PPI complaints continue to flood in at Ombudsman
Fresh complaints about the mis-selling of payment protection insurance (PPI) continue to dominate the workload of the Financial Ombudsman Service.
The ombudsman received an extra 43,000 PPI complaints between July and September after banks rejected their customers' claims for compensation.
More than half of the PPI complaints during the quarter - 57% - continued to be upheld in favour of the customers.
Packaged bank accounts were the second most complained-about financial policy.
However the number of those, at just 5,317 during the quarter, trailed far behind PPI, which still accounts for more than half the problems with which the ombudsman has to deal.

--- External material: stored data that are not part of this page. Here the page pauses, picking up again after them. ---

-- ==== Sys2Proof/Laws/State.lean ====
section
/-! SUPPORT. The updates of State, field by field: what each leaves in each field, true by definition; and reading a lane, a
station or a profile back after a write. -/

namespace Sys2Proof.Machine

/-! ### setLane -/

@[simp] theorem setLane_pending (s : State) (l : LaneNo) (x : Lane) : (s.setLane l x).pending = s.pending := rfl
@[simp] theorem setLane_inReset (s : State) (l : LaneNo) (x : Lane) : (s.setLane l x).inReset = s.inReset := rfl
@[simp] theorem setLane_timebase (s : State) (l : LaneNo) (x : Lane) : (s.setLane l x).timebase = s.timebase := rfl
@[simp] theorem setLane_divCount (s : State) (l : LaneNo) (x : Lane) : (s.setLane l x).divCount = s.divCount := rfl
@[simp] theorem setLane_p (s : State) (l : LaneNo) (x : Lane) : (s.setLane l x).p = s.p := rfl
@[simp] theorem setLane_k (s : State) (l : LaneNo) (x : Lane) : (s.setLane l x).k = s.k := rfl
@[simp] theorem setLane_encFilter (s : State) (l : LaneNo) (x : Lane) : (s.setLane l x).encFilter = s.encFilter := rfl
@[simp] theorem setLane_advanceDue (s : State) (l : LaneNo) (x : Lane) : (s.setLane l x).advanceDue = s.advanceDue := rfl
@[simp] theorem setLane_latchMid (s : State) (l : LaneNo) (x : Lane) : (s.setLane l x).latchMid = s.latchMid := rfl
@[simp] theorem setLane_latchHigh (s : State) (l : LaneNo) (x : Lane) : (s.setLane l x).latchHigh = s.latchHigh := rfl
@[simp] theorem setLane_run (s : State) (l : LaneNo) (x : Lane) : (s.setLane l x).run = s.run := rfl
@[simp] theorem setLane_haltCause (s : State) (l : LaneNo) (x : Lane) : (s.setLane l x).haltCause = s.haltCause := rfl
@[simp] theorem setLane_xstopFilter (s : State) (l : LaneNo) (x : Lane) : (s.setLane l x).xstopFilter = s.xstopFilter := rfl
@[simp] theorem setLane_xstopEdge (s : State) (l : LaneNo) (x : Lane) : (s.setLane l x).xstopEdge = s.xstopEdge := rfl
@[simp] theorem setLane_lanes (s : State) (l : LaneNo) (x : Lane) : (s.setLane l x).lanes = s.lanes.set l.val x := rfl
@[simp] theorem setLane_items (s : State) (l : LaneNo) (x : Lane) : (s.setLane l x).items = s.items := rfl
@[simp] theorem setLane_announce (s : State) (l : LaneNo) (x : Lane) : (s.setLane l x).announce = s.announce := rfl
@[simp] theorem setLane_tc (s : State) (l : LaneNo) (x : Lane) : (s.setLane l x).tc = s.tc := rfl
@[simp] theorem setLane_freeThreshold (s : State) (l : LaneNo) (x : Lane) : (s.setLane l x).freeThreshold = s.freeThreshold := rfl
@[simp] theorem setLane_stations (s : State) (l : LaneNo) (x : Lane) : (s.setLane l x).stations = s.stations := rfl
@[simp] theorem setLane_profiles (s : State) (l : LaneNo) (x : Lane) : (s.setLane l x).profiles = s.profiles := rfl
@[simp] theorem setLane_queue (s : State) (l : LaneNo) (x : Lane) : (s.setLane l x).queue = s.queue := rfl
@[simp] theorem setLane_backlog (s : State) (l : LaneNo) (x : Lane) : (s.setLane l x).backlog = s.backlog := rfl
@[simp] theorem setLane_laneAlert (s : State) (l : LaneNo) (x : Lane) : (s.setLane l x).laneAlert = s.laneAlert := rfl
@[simp] theorem setLane_haltEntered (s : State) (l : LaneNo) (x : Lane) : (s.setLane l x).haltEntered = s.haltEntered := rfl
@[simp] theorem setLane_drainDone (s : State) (l : LaneNo) (x : Lane) : (s.setLane l x).drainDone = s.drainDone := rfl
@[simp] theorem setLane_freeLow (s : State) (l : LaneNo) (x : Lane) : (s.setLane l x).freeLow = s.freeLow := rfl
@[simp] theorem setLane_backlogFlag (s : State) (l : LaneNo) (x : Lane) : (s.setLane l x).backlogFlag = s.backlogFlag := rfl
@[simp] theorem setLane_enables (s : State) (l : LaneNo) (x : Lane) : (s.setLane l x).enables = s.enables := rfl
@[simp] theorem setLane_cmd (s : State) (l : LaneNo) (x : Lane) : (s.setLane l x).cmd = s.cmd := rfl
@[simp] theorem setLane_result (s : State) (l : LaneNo) (x : Lane) : (s.setLane l x).result = s.result := rfl
@[simp] theorem setLane_params (s : State) (l : LaneNo) (x : Lane) : (s.setLane l x).params = s.params := rfl
@[simp] theorem setLane_reply (s : State) (l : LaneNo) (x : Lane) : (s.setLane l x).reply = s.reply := rfl
@[simp] theorem setLane_readData (s : State) (l : LaneNo) (x : Lane) : (s.setLane l x).readData = s.readData := rfl

/-! ### setStation -/

@[simp] theorem setStation_pending (s : State) (n : StationNo) (x : Station) : (s.setStation n x).pending = s.pending := rfl
@[simp] theorem setStation_inReset (s : State) (n : StationNo) (x : Station) : (s.setStation n x).inReset = s.inReset := rfl
@[simp] theorem setStation_timebase (s : State) (n : StationNo) (x : Station) : (s.setStation n x).timebase = s.timebase := rfl
@[simp] theorem setStation_divCount (s : State) (n : StationNo) (x : Station) : (s.setStation n x).divCount = s.divCount := rfl
@[simp] theorem setStation_p (s : State) (n : StationNo) (x : Station) : (s.setStation n x).p = s.p := rfl
@[simp] theorem setStation_k (s : State) (n : StationNo) (x : Station) : (s.setStation n x).k = s.k := rfl
@[simp] theorem setStation_encFilter (s : State) (n : StationNo) (x : Station) : (s.setStation n x).encFilter = s.encFilter := rfl
@[simp] theorem setStation_advanceDue (s : State) (n : StationNo) (x : Station) : (s.setStation n x).advanceDue = s.advanceDue := rfl
@[simp] theorem setStation_latchMid (s : State) (n : StationNo) (x : Station) : (s.setStation n x).latchMid = s.latchMid := rfl
@[simp] theorem setStation_latchHigh (s : State) (n : StationNo) (x : Station) : (s.setStation n x).latchHigh = s.latchHigh := rfl
@[simp] theorem setStation_run (s : State) (n : StationNo) (x : Station) : (s.setStation n x).run = s.run := rfl
@[simp] theorem setStation_haltCause (s : State) (n : StationNo) (x : Station) : (s.setStation n x).haltCause = s.haltCause := rfl
@[simp] theorem setStation_xstopFilter (s : State) (n : StationNo) (x : Station) : (s.setStation n x).xstopFilter = s.xstopFilter := rfl
@[simp] theorem setStation_xstopEdge (s : State) (n : StationNo) (x : Station) : (s.setStation n x).xstopEdge = s.xstopEdge := rfl
@[simp] theorem setStation_lanes (s : State) (n : StationNo) (x : Station) : (s.setStation n x).lanes = s.lanes := rfl
@[simp] theorem setStation_items (s : State) (n : StationNo) (x : Station) : (s.setStation n x).items = s.items := rfl
@[simp] theorem setStation_announce (s : State) (n : StationNo) (x : Station) : (s.setStation n x).announce = s.announce := rfl
@[simp] theorem setStation_tc (s : State) (n : StationNo) (x : Station) : (s.setStation n x).tc = s.tc := rfl
@[simp] theorem setStation_freeThreshold (s : State) (n : StationNo) (x : Station) : (s.setStation n x).freeThreshold = s.freeThreshold := rfl
@[simp] theorem setStation_stations (s : State) (n : StationNo) (x : Station) : (s.setStation n x).stations = s.stations.set n.val x := rfl
@[simp] theorem setStation_profiles (s : State) (n : StationNo) (x : Station) : (s.setStation n x).profiles = s.profiles := rfl
@[simp] theorem setStation_queue (s : State) (n : StationNo) (x : Station) : (s.setStation n x).queue = s.queue := rfl
@[simp] theorem setStation_backlog (s : State) (n : StationNo) (x : Station) : (s.setStation n x).backlog = s.backlog := rfl
@[simp] theorem setStation_laneAlert (s : State) (n : StationNo) (x : Station) : (s.setStation n x).laneAlert = s.laneAlert := rfl
@[simp] theorem setStation_haltEntered (s : State) (n : StationNo) (x : Station) : (s.setStation n x).haltEntered = s.haltEntered := rfl
@[simp] theorem setStation_drainDone (s : State) (n : StationNo) (x : Station) : (s.setStation n x).drainDone = s.drainDone := rfl
@[simp] theorem setStation_freeLow (s : State) (n : StationNo) (x : Station) : (s.setStation n x).freeLow = s.freeLow := rfl
@[simp] theorem setStation_backlogFlag (s : State) (n : StationNo) (x : Station) : (s.setStation n x).backlogFlag = s.backlogFlag := rfl
@[simp] theorem setStation_enables (s : State) (n : StationNo) (x : Station) : (s.setStation n x).enables = s.enables := rfl
@[simp] theorem setStation_cmd (s : State) (n : StationNo) (x : Station) : (s.setStation n x).cmd = s.cmd := rfl
@[simp] theorem setStation_result (s : State) (n : StationNo) (x : Station) : (s.setStation n x).result = s.result := rfl
@[simp] theorem setStation_params (s : State) (n : StationNo) (x : Station) : (s.setStation n x).params = s.params := rfl
@[simp] theorem setStation_reply (s : State) (n : StationNo) (x : Station) : (s.setStation n x).reply = s.reply := rfl
@[simp] theorem setStation_readData (s : State) (n : StationNo) (x : Station) : (s.setStation n x).readData = s.readData := rfl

The figures highlight yet again what a huge problem PPI compensation has become for the UK's banks, as the complaints continue to flood in.
It has been calculated by the think tank New City Agenda that just over £40bn has now been set aside by banks to pay compensation to customers who were mis-sold the insurance polices in the first place, and to employ thousands of extra staff to process the subsequent complaints.
Of that, about £25bn has actually been paid out, denting the cash resources of the banks and giving a significant fillip to consumer spending.
The main City regulator, the Financial Conduct Authority (FCA), has proposed June 2019 as a cut-off point for any new complaints to be lodged with banks, but the claims continue to pour in, both from individuals and claims management companies.
Recently Barclays set aside an extra £600m for compensation costs and Lloyds Banking Group put aside a whopping £1bn extra.
The league table is dominated by the UK's big High Street banks, which mis-sold the insurance polices for the best part of two decades.
Lloyds has now set aside more than any other bank, at £17.1bn, followed by Barclays at £8.5bn, RBS at £4.7bn and HSBC at £2.9bn.
Since the start of 2003 the Ombudsman has received 1,445,000 complaints about PPI mis-selling.
But the floodgates opened in 2011 when the British Bankers' Association (BBA) lost a High Court challenge to a decision of the former City regulator, the Financial Services Authority.
The FSA ruled that banks should look again at complaints which they had turned down.
Mis-selling to millions
PPI policies were supposed to provide cover if someone could not repay their loans or credit card bills, because of illness, accidents or unemployment.
But a series of inquiries by consumer groups and the UK financial authorities, stretching back more than a decade, concluded - in the teeth of opposition from the banking industry - that tens of millions of the polices had been mis-sold to people who did not want or need them.
Some people had been forced to buy the insurance under duress from bank staff who claimed, improperly, that buying a policy was compulsory for customers taking loans.
Other customers were sold policies on which they could never make a legitimate claim, for instance because they were self-employed.
The sale of PPI has now largely been banned.